Ce que j’ai appris en observant plusieurs cycles crypto, c’est que les réseaux durables émergent généralement d’idées simples qui résolvent des problèmes persistants. Le marché se laisse souvent distraire par la complexité, mais les systèmes les plus solides sont généralement construits sur des fondamentaux. OpenLedger semble se demander si l’attribution peut devenir une partie intégrante de l’infrastructure elle-même, plutôt qu’un élément géré plus tard via des accords, la confiance ou des plateformes centralisées. Je me surprends à y penser plus que le token, plus que le marché et plus que le récit à court terme. Car si l’attribution devient une propriété native d’un système, cela change la façon dont les gens y participent. Cela change les incitations. Cela change le comportement. Cela change la relation entre les contributeurs et les résultats.

Ce qui m’intéresse le plus, c’est que le projet donne l’impression de s’intéresser moins aux transactions et davantage aux relations. La crypto a passé des années à optimiser la façon dont la valeur circule. OpenLedger semble explorer la façon dont la valeur est créée en premier lieu. Ce changement me paraît important. À mesure que l’IA s’intégrera davantage aux systèmes du quotidien, les questions sur la contribution et la propriété ne pourront que devenir plus complexes. L’avenir ne sera probablement pas défini par qui possède un modèle. Il pourrait plutôt être défini par qui y a contribué, qui l’a amélioré, qui a fourni les données qui le sous-tendent, et la manière dont ces relations sont consignées dans le temps.
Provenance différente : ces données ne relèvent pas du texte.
-- ==== Sys2Proof/Laws/ReachB.lean ====
section
/-! SUPPORT. What each operation and each meaning can reach (Reach): one lemma each, part 2 of 4. An operation on the node
changes no part outside the list named and keeps memory canonical; a meaning the same of the state it answers. -/

set_option linter.unreachableTactic false
set_option linter.unusedTactic false
set_option linter.unusedVariables false

namespace Sys2Proof.Machine

theorem Node.startInst_reach {ps : List Part} {n0 : Node} (x0 : Node) (x1 : Nat) (x2 : Nat) (x3 : Nat) (x4 : Nat) (x5 : Nat) (x6 : W64) (x7 : T64) (x8 : Bool) (hx0 : Reach ps n0 x0) (hT : within [.rcp] ps = true) : Reach ps n0 (Node.startInst x0 x1 x2 x3 x4 x5 x6 x7 x8) := by
  unfold Node.startInst
  try dsimp only
  with_reducible repeat' first
    | assumption
    | intro _
    | exact within_trans (by decide) hT
    | apply Node.setInst_reach
    | apply Reach.ite
    | apply Reach.foldl
    | split

theorem Node.autostartRecipe_reach {ps : List Part} {n0 : Node} (x0 : Node) (x1 : Nat) (hx0 : Reach ps n0 x0) (hT : within [.rcp, .rcd] ps = true) : Reach ps n0 (Node.autostartRecipe x0 x1) := by
  unfold Node.autostartRecipe
  try dsimp only
  with_reducible repeat' first
    | assumption
    | intro _
    | exact within_trans (by decide) hT
    | apply Node.log_reach
    | apply Node.startInst_reach
    | apply Reach.ite
    | apply Reach.foldl
    | split

theorem Node.autostartRecipes_reach {ps : List Part} {n0 : Node} (x0 : Node) (hx0 : Reach ps n0 x0) (hT : within [.rcp, .rcd] ps = true) : Reach ps n0 (Node.autostartRecipes x0) := by
  unfold Node.autostartRecipes
  try dsimp only
  with_reducible repeat' first
    | assumption
    | intro _
    | exact within_trans (by decide) hT
    | apply Node.autostartRecipe_reach
    | apply Reach.ite
    | apply Reach.foldl
    | split

theorem Node.standStill_reach {ps : List Part} {n0 : Node} (x0 : Node) (x1 : Nat) (x2 : T64) (hx0 : Reach ps n0 x0) (hT : within [.mem, .ram, .host, .axes, .line, .rcd, .freeCtr] ps = true) : Reach ps n0 (Node.standStill x0 x1 x2) := by
  unfold Node.standStill
  try dsimp only
  with_reducible repeat' first
    | assumption
    | intro _
    | exact within_trans (by decide) hT
    | apply Node.answerAxisStops_reach
    | apply Node.updAxis_reach
    | apply Reach.ite
    | apply Reach.foldl
    | split

theorem Node.stopTick_reach {ps : List Part} {n0 : Node} (x0 : Node) (x1 : Nat) (x2 : T64) (hx0 : Reach ps n0 x0) (hT : within [.mem, .ram, .host, .axes, .line, .rcd, .freeCtr] ps = true) : Reach ps n0 (Node.stopTick x0 x1 x2) := by
  unfold Node.stopTick
  try dsimp only
  with_reducible repeat' first
    | assumption
    | intro _
    | exact within_trans (by decide) hT
    | apply Node.updAxis_reach
    | apply Node.standStill_reach
    | apply Reach.ite
    | apply Reach.foldl
    | split

theorem Node.quickFrom_reach {ps : List Part} {n0 : Node} (x0 : Node) (x1 : Nat) (x2 : StopBy) (hx0 : Reach ps n0 x0) (hT : within [.axes, .rcd, .freeCtr] ps = true) : Reach ps n0 (Node.quickFrom x0 x1 x2) := by
  unfold Node.quickFrom
  try dsimp only
  with_reducible repeat' first
    | assumption
    | intro _
    | exact within_trans (by decide) hT
    | apply Node.brakeAxis_reach
    | apply Reach.ite
    | apply Reach.foldl
    | split

theorem Node.limitStop_reach {ps : List Part} {n0 : Node} (x0 : Node) (x1 : Nat) (x2 : Nat) (hx0 : Reach ps n0 x0) (hT : within [.axes, .rcd, .freeCtr] ps = true) : Reach ps n0 (Node.limitStop x0 x1 x2) := by
  unfold Node.limitStop
  try dsimp only
  with_reducible repeat' first
    | assumption
    | intro _
    | exact within_trans (by decide) hT
    | apply Node.log_reach
    | apply Node.quickFrom_reach
    | apply Node.rampFrom_reach
    | apply Node.updAxis_reach
    | apply Reach.ite
    | apply Reach.foldl
    | split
Je ne sais pas si OpenLedger finira par devenir l’un des projets déterminants de ce cycle. J’ai assez de recul pour savoir que les bonnes idées et les résultats couronnés de succès ne sont pas toujours la même chose. Les marchés sont imprévisibles, l’adoption est difficile, et chaque conception ambitieuse finit par se heurter à des réalités très différentes de celles des livres blancs. Mais quand je prends du recul et que je regarde la direction plus générale de l’industrie, je vois un projet qui cherche à résoudre un problème qui semble de plus en plus inévitable. La conversation autour de l’IA s’est entichée d’elle-même, centrée sur l’intelligence en tant que telle. OpenLedger semble davantage s’intéresser à l’économie qui se cache derrière cette intelligence. Et, à bien des égards, je pense que c’est là que se situe le défi le plus profond.

La raison pour laquelle je continue à prêter attention n’est pas parce que j’essaie de prédire un prix ou un récit. C’est parce que je me retrouve à me demander si l’attribution est sur le point de devenir l’une des pièces les plus importantes de l’infrastructure numérique. Pendant des années, l’internet a été incroyablement efficace pour créer de la valeur tout en restant étonnamment médiocre pour tracer d’où cette valeur provient. OpenLedger ressemble à une tentative de combler cet écart. Qu’elle y parvienne ou non, je pense qu’elle pointe vers une question que l’industrie devra éventuellement se poser. Et après avoir passé des années à observer des systèmes monter, s’essouffler et se reconstruire, j’ai appris que les projets qui valent la peine d’être étudiés sont souvent ceux qui posent les bonnes questions avant que tout le monde ne réalise l’importance de ces questions.